Ziankovich next argues EOIR provided him no meaningful opportunity to be heard. Opp’n (ECF No. 19) at 20–21. Federal Defendants described the extensive proceedings EOIR afforded to Ziankovich to present evidence and arguments in his defense. Mot. to Dismiss (ECF No. 14) at 14–15. Ziankovich does not explain, as he must to allege a procedural Due Process claim, “the fairness and reliability of the existing pretermination procedures, and the probable value, if any, of additional procedural safeguards.” Mathews v. Eldridge, 424 U.S. 319, 343 (1976).
Ziankovich also argues he has no path to reinstatement. But just this year, he petitioned the Board of Immigration Appeals (the “Board”) for reinstatement. Mot. to Dismiss Ex. 1, Matter of Ziankovich (ECF No. 14-1) at 1. The Board denied him because Ziankovich did not submit “evidence establishing he no longer is suspended from the practice of law in New York.” Id. at 2.
Indeed, the online database of the New York State court system shows Ziankovich’s status as “suspended.” Ex. 1, Ziankovich Attorney Detail Report (attached hereto). In any event, Ziankovich may seek EOIR reinstatement after he is restored to practice in New York. See 8 C.F.R. § 1003.107 (providing for procedure for reinstatement following disbarment or suspension).
V. Ziankovich’s Remaining Claims (Counts I and IV) Fail.
Ziankovich argues his Supremacy Clause claim (Count I) is not subject to dismissal. Opp’n (ECF No. 19) at 16–19. That is irrelevant because Ziankovich has not asserted a Supremacy Clause claim against Federal Defendants; he only asserts that claim against the State Defendants. Compl. (ECF No. 1) at 20–21. To the extent Ziankovich now seeks to assert Count I against the Federal Defendants, he may not amend his “complaint by the briefs in opposition to a motion to dismiss.” Kingman Park Civic Ass’n v. Gray, 27 F. Supp. 3d 142, 168 (D.D.C. 2014) (citation modified).
Federal Defendants also established that Ziankovich’s Declaratory Judgment Act claim (Count IV) fails because that law does not provide an independent cause of action. Mot. to Dismiss (ECF No. 14) at 15. Ziankovich agrees and disclaims invoking the Declaratory Judgment Act “as a stand-alone source of substantive rights. Rather, he seeks declaratory relief as a remedy for independently viable federal causes of action—including his APA claim, Supremacy Clause claim, and constitutional claims.” Opp’n (ECF No. 19) at 22. Ziankovich has thus abandoned Claim IV.

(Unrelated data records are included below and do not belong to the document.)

/-- A draining stream pops a word or writes what it holds (07 R151; 18 R372, R379). -/
def execStreamDrainPop (core stream : Nat) (s : State) : EngResult :=
  match s.stream core stream with
  | none => .next s
  | some x =>
    if x.drain = false ∨ x.st ≠ 1 ∨ x.fault.isSome ∨ x.drained ∨ s.testing x.cmd.load then .next s
    else if x.held.isEmpty = false ∧ s.fillsLine core stream x = false then
      let q := s.drainWrite core stream x 64
      .next (q.1.setStream core stream (some q.2))
    else if x.pos + x.held.length ≥ x.total then .next s
    else
      let who := streamKey core stream
      let at_ := if x.emptyAt = 0 then s.cycle + 1 else x.emptyAt
      let order := reqOrder (at_ - 1) core (16 + stream)
      match s.tokenFor x.key who order with
      | none =>
        if x.emptyAt = 0 ∧ s.tokenLater x.key who order = false then .next ((s.setStream core stream (some { x with emptyAt := at_ })).qSync x.key) else .next s
      | some i => match (s.queue x.key).toks[i]? with
        | none => .next s
        | some t =>
          let waited := x.emptyAt != 0 && decide (x.emptyAt ≤ s.cycle)
          let line := lineOf (x.addr x.pos 0).toNat
          let counted := x.lines.any (fun l => l.first == line)
          let y := { x with emptyAt := 0 }
          let y := if waited && !counted then
              { y with late := y.late + 1, lines := [{ first := line, last := line, late := true }] } else y
          if t.w.kind = kData ∧ t.w.poisoned = false ∧ t.w.badResid then
            .next (s.engineCheck core (eidStream stream) x.cmd 0 false)
          else
          let y := if t.w.kind = kData then { y with held := x.held ++ x.elemsOf t.w }
            else if t.w.kind = kNull then { y with pos := min x.total (x.pos + x.perWord) }
            else if t.w.kind = kMark then { y with marked := t.w.pay.toNat, markHist := x.markHist ++ [(t.w.pay.toNat, x.pos)] }
            else if t.w.kind = kDrain then { y with drained := true }
            else y
          let s := if x.emptyAt = 0 then s else s.sampleQueue x.key 3 (s.cycle + 1 - x.emptyAt)
          let s := if waited && !counted then s.sample (dieOfCore core) 6 (core % 64) (s.cycle + 1 - x.emptyAt) else s
          let s := ((s.setStream core stream (some y)).serves x.key order).qTake x.key i who
          let s := if t.w.kind = kMark then s.noteMark core stream y else s
          if s.fillsLine core stream y then .next (s.setStream core stream (some y))
          else
            let q := s.drainWrite core stream y 64
            .next (q.1.setStream core stream (some q.2))

/-! ## Completion (18 R380) -/

/-- A command leaves its engine: how it ended is remembered, the last 1,024 of each kind. -/
def State.ended (s : State) (c : Nat) (m : Cmd) (ok : Bool) : State :=
  let e : Ended := { kind := m.kind, num := m.num, ok := ok, blk := m.blk, by_ := m.by_ }
  let h := e :: (s.core c).hist
  s.setCore c { s.core c with hist := (h.filter (fun e => e.kind == 1)).take 1024 ++ (h.filter (fun e => e.kind == 2)).take 1024 }

/-- A stream leaves its queues and its engine. -/
def State.closeStream (s : State) (c n : Nat) (x : Stream) : State :=
  let who := streamKey c n
  let s := s.setStream c n none
  let s := if qidCfg x.qid then s else s.qLeave x.key who
  let s := if x.gather && !x.idxMem then s.qLeave x.ikey who else s
  ((s.stopReads c n x.cmd.load).quit c (eidStream n) x.cmd.load).ended c x.cmd (x.status == 1)

/-- What is left of writing a record: the first part, the second, or the record's fault. -/
inductive Rec where
  | done
  | fault (f : EFault)
  | stop
  | wait
  deriving DecidableEq, Repr

/-- Doublewords of a completion record are written from a virtual address on, in ascending order. -/
def State.writeRec (s : State) (c eid : Nat) (m : Cmd) (wave : Nat) (va : Word) : List Word → State × Rec
  | [] => (s, .done)
  | w :: r =>
    let q := s.engWrite c eid m wave va 8 w.toNat false
    match q.2 with
    | .data .. => State.writeRec q.1 c eid m wave (va + 8) r
    | .fault rs l => (q.1, .fault { pos := 0, va := va, reason := rs, level := l, acc := 1 })
    | .stop => (q.1, .stop)
    | .wait => (q.1, .wait)

/-- A stream completes, or one that has stopped writes its record: DW1 to DW3, and at the next such event DW0. -/
def execStreamComplete (core stream : Nat) (s : State) : EngResult :=
  match s.stream core stream with
  | none => .next s
  | some x =>
    let x := if s.streamDone core stream x then { x with st := 3, status := if x.status = 0 then 1 else x.status } else x
    if x.st < 3 then .next s
    else if Tab.get 0 (s.core core).pendW (eidStream stream) ≠ 0 then .next s
    else if x.craddr = 0 ∨ x.st = 5 then .next (s.closeStream core stream x)
    else
      let q := if x.st = 3 then
          s.writeRec core (eidStream stream) x.cmd (x.marked + 1) (x.craddr + 8)
            [field 0 48 x.consumed, field 0 48 x.late, field 0 48 x.dropped]
        else s.writeRec core (eidStream stream) x.cmd (x.marked + 1) x.craddr [field 56 8 x.status ||| field 0 48 x.fetched]
      match q.2 with
      | .done => if x.st = 3 then .next (q.1.setStream core stream (some { x with st := 4 }))
                 else .next (q.1.setStream core stream (some { x with st := 5 }))
      | .wait => .next q.1
      | .stop => .next ((q.1.closeStream core stream x).tellIssuer core x.cmd 0x16 x.cmd.blk)
      | .fault f =>
        if s.parks core f then .next (q.1.parkStream core stream { x with st := 3, fault := some f } { f with pos := x.pos })
        else .next ((q.1.closeStream core stream x).tellIssuer core x.cmd 0x16 x.cmd.blk)

/-! ## Copies (18 R381; 02 R41 to R44) -/


/-- combine of two lines, element by element (14 R308, R310); d0 is the descriptor's first doubleword. -/
def combineLine (d0 : Word) (data opnd : Nat) : Nat :=
  let f := bits d0 46 6
  let w := widthOf f
  let n := 512 / w
  let side := bit d0 44
  let comb := fun (p : Nat × Nat) => combineCode f 0 (bit d0 45) (bits d0 52 3) (if side then p.2 else p.1) (if side then p.1 else p.2)
  joinN w (((splitN w data n).zip (splitN w opnd n)).map comb)

/-- A line of data is combined with its operand, if any, and written at its destination. -/
def State.copyWrite (s : State) (c eid : Nat) (x : CopyEng) (off data : Nat) (pois : Bool) : State × EGot × Word :=
  let dst := x.d 2 + BitVec.ofNat 64 off
  if x.op = 0 then
    let q := s.engWrite c eid x.cmd (s.cmdWave x.cmd) dst 64 data pois
    (q.1, q.2, dst)
  else
    let src := x.d 3 + BitVec.ofNat 64 off
    let r := s.engLine c eid x.cmd src
    match r.2 with
    | .data v p =>
      let q := r.1.engWrite c eid x.cmd (s.cmdWave x.cmd) dst 64 (combineLine (x.d 0) data v) (pois || p)
      (match q.2 with
       | .data .. => (q.1.used c eid (s.engKey c x.cmd src), q.2, dst)
       | g => (q.1, g, dst))
    | g => (r.1, g, src)

/-- The copy goes on to its next step, or has run its last. -/
def CopyEng.nextStep (x : CopyEng) : CopyEng :=
  let x := { x with step := x.step + 1, off := 0, attempt := 0, sentAt := 0, recv := [] }
  if x.step ≥ x.cmd.words.length then { x with st := 3, status := 1 } else x

/-- A copy's reads stop: what was read and not written is discarded (07 R152). -/
def State.stopCopyReads (s : State) (c n load : Nat) : State :=
  if (s.core c).asked.any (fun e => e.1 == eidCopy n) then s.stopFar c (eidCopy n) load else s

/-- A copy meets a fault at a line: it parks, or stops (07 R148, R152; R140). -/
def State.copyMeets (s : State) (c n : Nat) (x : CopyEng) (off : Nat) (va : Word) (reason level acc : Nat) : State :=
  let d := dieOfCore c
  let f : EFault := { pos := off, va := va, reason := reason, level := level, acc := acc }
  if s.parks c f then
    let seq := (s.die d).fqSeq
    let s := (s.setCopy c n (some { x with st := 2, fault := some f, parkDie := d, parkSeq := seq })).stopCopyReads c n x.cmd.load
    s.faultEntry d 2 (bits x.cmd.asid 0 16) reason level acc
      [faultDw1 x.cmd.by_ 0 n false c, va, x.cmd.epc, BitVec.ofNat 64 off, BitVec.ofNat 64 x.step, x.cmd.blk, 0]
  else
    let s := (s.setCopy c n (some (x.endWith 3))).stopCopyReads c n x.cmd.load
    s.tellIssuer c x.cmd 0x16 x.cmd.blk

/-- What follows an access of a copy at a line: acc is the access it was. -/
def State.copyGot (s : State) (c n : Nat) (x : CopyEng) (off : Nat) (va : Word) (acc : Nat) (g : EGot)
    (f : State → Nat → Bool → State) : State :=
  match g with
  | .data v p => f s v p
  | .fault r l => s.copyMeets c n x off va r l acc
  | .stop => s.copyMeets c n x off va 8 0 acc
  | .wait => s.setCopy c n (some x)

/-- The acknowledgement of a step, under the tag of the data that completed it (02 R41; log 76). -/
def State.sendAck (s : State) (peer slot tag : Nat) : State := s.send (s.packet peer 9 slot tag 0 [])

/-- A receive step whose every line has been written and performed acknowledges; its data may come again (02 R44). -/
def State.recvDone (s : State) (c n : Nat) (x : CopyEng) : State :=
  if x.recv.length * 64 < x.len ∨ Tab.get 0 (s.core c).pendW (eidCopy n) ≠ 0 then s.setCopy c n (some x)
  else
    let e : RStep := { peer := x.peerOf, slot := x.sslot, cmd := x.cmd, step := x.step }
    let s := s.setCore c { s.core c with
      rsteps := e :: (s.core c).rsteps.filter (fun r => !(r.peer == e.peer && r.slot == e.slot)) }
    let s := s.setCopy c n (some x.nextStep)
    s.sendAck x.peerOf x.sslot x.tag

/-- An acknowledged step whose data have all come again, and been written and performed, acknowledges again (02 R44). -/
def State.againDone (s : State) (c : Nat) (r : RStep) : State :=
  let put := fun (s : State) (r : RStep) => s.setCore c { s.core c with
    rsteps := r :: (s.core c).rsteps.filter (fun q => !(q.peer == r.peer && q.slot == r.slot)) }
  if r.recv.length * 64 < bits (r.cmd.dw r.step 4) 0 40 ∨ Tab.get 0 (s.core c).pendW (eidStep r.peer r.slot) ≠ 0 then put s r
  else (put s { r with recv := [] }).sendAck r.peer r.slot r.tag

/-- The load of a command is on its way out of the fabric or back into it, or stands still: the command waits (13 R274,
R280). -/
def State.cmdHeld (s : State) (m : Cmd) : Bool :=
  m.load != 0 && (s.testing m.load || (match s.load m.load with
    | some x => x.st == .draining || x.st == .saved || x.st == .restoring || x.st == .placed
    | none => false))

/-- A copy moves its next line (07 R152; 18 R381). -/
def execCopyLine (core copy : Nat) (s : State) : EngResult :=
  match s.copy core copy with
  | none => .next s
  | some x =>
    if x.st ≠ 1 ∨ s.cmdHeld x.cmd then .next s
    else if x.role = 2 then .next (s.recvDone core copy x)
    else if x.off ≥ x.len then
      if x.role = 0 ∧ Tab.get 0 (s.core core).pendW (eidCopy copy) = 0 then .next (s.setCopy core copy (some x.nextStep))
      else .next s
    else
      let src := x.d 1 + BitVec.ofNat 64 x.off
      let q := s.engLine core (eidCopy copy) x.cmd src
      .next (q.1.copyGot core copy x x.off src 0 q.2 (fun s v p =>
        if x.role = 0 then
          let w := s.copyWrite core (eidCopy copy) x x.off v p
          w.1.copyGot core copy x x.off w.2.2 (if w.2.2 = x.d 2 + BitVec.ofNat 64 x.off then 1 else 0) w.2.1 (fun s _ _ =>
            (s.used core (eidCopy copy) (s.engKey core x.cmd src)).setCopy core copy
              (some { x with off := x.off + 64, bytes := x.bytes + 64 }))
        else
          let s := s.used core (eidCopy copy) (s.engKey core x.cmd src)
          let tag := if x.off = 0 then s.nStep % 65536 else x.tag
          let s := if x.off = 0 then { s with nStep := s.nStep + 1 } else s
          let s := s.send (s.packet x.peerOf 8 x.sslot tag x.off (splitN 64 v 8 ++ (if p then [1] else [])))
          s.setCopy core copy (some { x with off := x.off + 64, bytes := if x.attempt = 0 then x.bytes + 64 else x.bytes,
                                             sentAt := if x.off = 0 then s.cycle + 1 else x.sentAt, tag := tag })))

VI. The Court Should Relieve Federal Defendants From Producing a Certified Administrative Record.
Federal Defendants established that the Court should relieve them from the requirements of Local Civil Rule 7(n)(1) to produce a certified administrative record because it is not necessary to resolve the pending motion. Mot. (ECF No. 14) at 19–20. During the parties’ conferral, Ziankovich indicated he did not oppose that request. Ex. 2, Emails (attached hereto). He now opposes, without explaining his change of position. Opp’n (ECF No. 19) at 30–33.

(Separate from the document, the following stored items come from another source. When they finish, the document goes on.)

/-- A value of LSADDR that stands at the stream's end as it was written is in range. -/
def lsFinal (lsneed : Nat → Nat) : List (Bool × Nat × Nat × Nat) → Option CfgBad
  | [] => none
  | (sh, e, f, v) :: r =>
    if tileKind (e % 64) = 0 ∧ f = 1 ∧ (decide (v ≥ 512) || decide (v % 64 ≥ lsneed e)) ∧
        r.all (fun w => w.1 != sh || w.2.1 != e || (w.2.2.1 != 1 && w.2.2.1 != 2)) then some (e, 1, 1)
    else lsFinal lsneed r

/-- The channel of an initial token that a write makes in an element. -/
def itokOf (w : Bool × Nat × Nat × Nat) : Option (Nat × Nat) :=
  if tileKind (w.2.1 % 64) = 0 ∧ w.2.2.1 = 5 then some (w.2.1, w.2.2.2 % 256) else none

/-- The first element to one of whose channels more than two initial tokens are written (R179). -/
def tooManyTokens (l : List (Bool × Nat × Nat × Nat)) : Option CfgBad :=
  (l.find? (fun w => (itokOf w).isSome && decide (2 < (l.filter (fun u => itokOf u == itokOf w)).length))).map
    (fun w => (w.2.1, 5, 9))

/-- A configuration stream checked and applied, in a fabric cycle, to the tiles of a cut (R179, R180): the tiles after it, or
its fault. -/
def runCfg (now : Nat) (use : Nat → Bool) (lsneed : Nat → Nat) (run : Bool) (ts : Tab Tile) (words : List Nat) : CfgBad ⊕ Tab Tile :=
  match parseCfg false 0 0 0 words with
  | .inl b => .inl b
  | .inr l => match applyWrites now use lsneed run ts l with
    | .inl b => .inl b
    | .inr ts' => match (lsFinal lsneed l).or (tooManyTokens l) with
      | some b => .inl b
      | none => match badTiles lsneed (ts'.filter (fun e => l.any (fun w => w.2.1 == e.1))) with
      | some b => .inl b
      | none => .inr ts'

/-- TVAL of a cut fault (Table 08-10). -/
def cutTval (cut : Nat) (b : CfgBad) : Word := field 62 2 cut ||| field 50 12 b.1 ||| field 42 8 b.2.1 ||| field 38 4 b.2.2

end Sys2Proof.Machine
end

Ziankovich’s chief complaint appears to be that the Federal Defendants rely on EOIR’s “disciplinary decision,” “rationale for reciprocal discipline,” “statements about its process,” and “description of the basis for continuing federal suspension.” Id. at 30–31. On a motion to dismiss, the Court may consider “any documents either attached to or incorporated in the complaint and matters of which we may take judicial notice.” EEOC v. St. Francis Xavier Parochial School, 117 F.3d 621, 624 (D.C. Cir. 1997). Federal Defendants properly cited to the attachments Ziankovich submitted with his complaint to show Ziankovich received substantial administrative process. Mot. (ECF No. 14) (citing Compl. Ex. 1, Compl. Attachments (ECF No. 1-1)).

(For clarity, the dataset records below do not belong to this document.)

/-- An operator on the heads of its inputs: each used input's head with whether it is resident or constant (R174 to R177,
R425, R441). -/
def OpCtx.fires (c : OpCtx) (st : OpSt) (hs : List (Option (LW × Bool))) (used : List Bool) : Firing :=
  let h := fun (i : Nat) => ((hs.getD i none).map (fun e => e.1))
  let res := fun (i : Nat) => match hs.getD i none with | some e => e.2 | none => false
  if c.op = 0x60 then c.lpred st (h 0) (h 1)
  else if c.op = 0x61 then c.lcheck st (h 0) (h 1) (h 2)
  else if c.op = 0x51 then OpCtx.merge st (h 0) (h 1) (h 2)
  else if c.op = 0x52 then OpCtx.lcarry st (h 0) (h 1) (h 2)
  else
    let ix := (List.range 3).filter (fun i => used.getD i false)
    if ix.any (fun i => (h i).isNone) then .wait
    else
      let w := fun (i : Nat) => (h i).getD (mkWord 0 0 0 0 0)
      if c.op = 0x58 then OpCtx.join st (h 0) (h 1) (h 2) (used.getD 2 false)
      else if c.op = 0x50 ∨ c.op = 0x53 then c.flow2 st (w 0) (w 1) (res 0) (res 1)
      else if isFlow c.op then
        (if res 0 ∧ (w 0).kind ≠ 0 then .wait else c.flow1 st (w 0))
      else
        let ks := (ix.filter (fun i => !res i)).map w
        if ks.all LW.dn then
          if ix.any (fun i => (w i).kind == 6) then Firing.mk' ix [Made.null] st
          else
            let pois := ix.filter (fun i => (w i).poisoned)
            if c.op = 0x32 ∧ pois.contains 2 = false ∧ pois ≠ [] then
              Firing.mk' ix [{ (Made.data 0) with pois := true }] st
            else if pois ≠ [] then .poison
            else
              let r := c.arith st (w 0).pay.toNat (w 1).pay.toNat (w 2).pay.toNat (used.getD 1 false)
              Firing.mk' ix r.1 r.2
        else match ks.head? with
          | none => .wait
          | some h =>
            if ks.all (fun x => x.kind == 1 && x.level == h.level) then
              let r := c.arithClasp st h.level
              Firing.mk' ix r.1 r.2
            else if ks.all (fun x => x.kind == 2) then .wait
            else .misalign

end Sys2Proof.Machine
end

Federal Defendants’ reliance on public records is likewise proper. The Court may take judicial notice of “public records.” Kaspersky Lab, Inc. v. Dep’t of Homeland Sec., 909 F.3d 446, 464 (D.C. Cir. 2018). In their motion to dismiss, Federal Defendants rely on the BIA’s latest decision in Ziankovich’s administrative process. Mot. to Dismiss Ex. 1, EOIR Decision (ECF No. 14-1). That decision is a matter of public record. See EOIR Decision, available at https://www.justice.gov/eoir/media/1416971/dl?inline (last visited on Dec. 23, 2025). Federal Defendants merely attached that decision for ease of access.
Ziankovich purports to quote Federal Defendants’ position that a certified administrative record is unnecessary because EOIR’s decision was “‘mandatory’ and ‘ministerial,’ and therefore ‘no administrative record exists.’” Opp’n (ECF No. 19) at 32. Federal Defendants have not advanced such argument. Mot. to Dismiss (ECF No. 14) at 19–20. Indeed, neither “mandatory” nor “ministerial” appear anywhere in Federal Defendants’ combined filing. See generally id. Nor do Federal Defendants argue that an administrative record does not exist. Id. at 19–20. These arguments, therefore, are baseless.
Federal Defendants do argue—and Ziankovich does not dispute—that an administrative record is unnecessary to resolve the pending motions, id. at 19–20, and that, at a minimum, the Court should resolve the question of its subject-matter jurisdiction before requiring “Federal Defendants to compile and certify an administrative record,” id. at 20. Indeed, courts in this District regularly excuse the government from filing a certified administrative record at the motion to dismiss stage. Htet v. Trump, Civ. A. No. 24-1446 (RC), 2025 WL 522033, at *9 (D.D.C. Feb. 18, 2025) (citation modified); see also Connecticut v. Dep’t of Interior, 344 F. Supp. 3d 279, 294 (D.D.C. 2018); Mdewakanton Sioux Indians of Minn. v. Zinke, 264 F. Supp. 3d 116, 123 n.12 (D.D.C. 2017); Carroll v. Off. of Fed. Contract Compliance Programs, Dep’t of Labor, 235 F. Supp. 3d 79, 81 n.1 (D.D.C. 2017); PETA v. Fish & Wildlife Serv., 59 F. Supp. 3d 91, 94 n.2 (D.D.C. 2014).
CONCLUSION
For these reasons and the reasons in Federal Defendants’ combined motion to dismiss and preliminary injunction opposition, the Court should grant Federal Defendants’ motion to dismiss, deny Ziankovich’s motion for preliminary injunction, and dismiss Federal Defendants from this case.
Dated: December 23, 2025
Respectfully submitted,
Washington, DC
JEANINE FERRIS PIRRO
United States Attorney
By: /s/ Dimitar P. Georgiev
DIMITAR P. GEORGIEV, D.C. Bar # 1735756
Assistant United States Attorney
601 D Street, NW
Washington, DC 20530
(202) 252-7678
Attorneys for the United States of America
1 Ziankovich argues EOIR’s decision to suspend him is a final agency action. Opp’n (ECF No. 19) at 13. Federal Defendants have not argued to the contrary. See generally Mot. to Dismiss (ECF No. 14).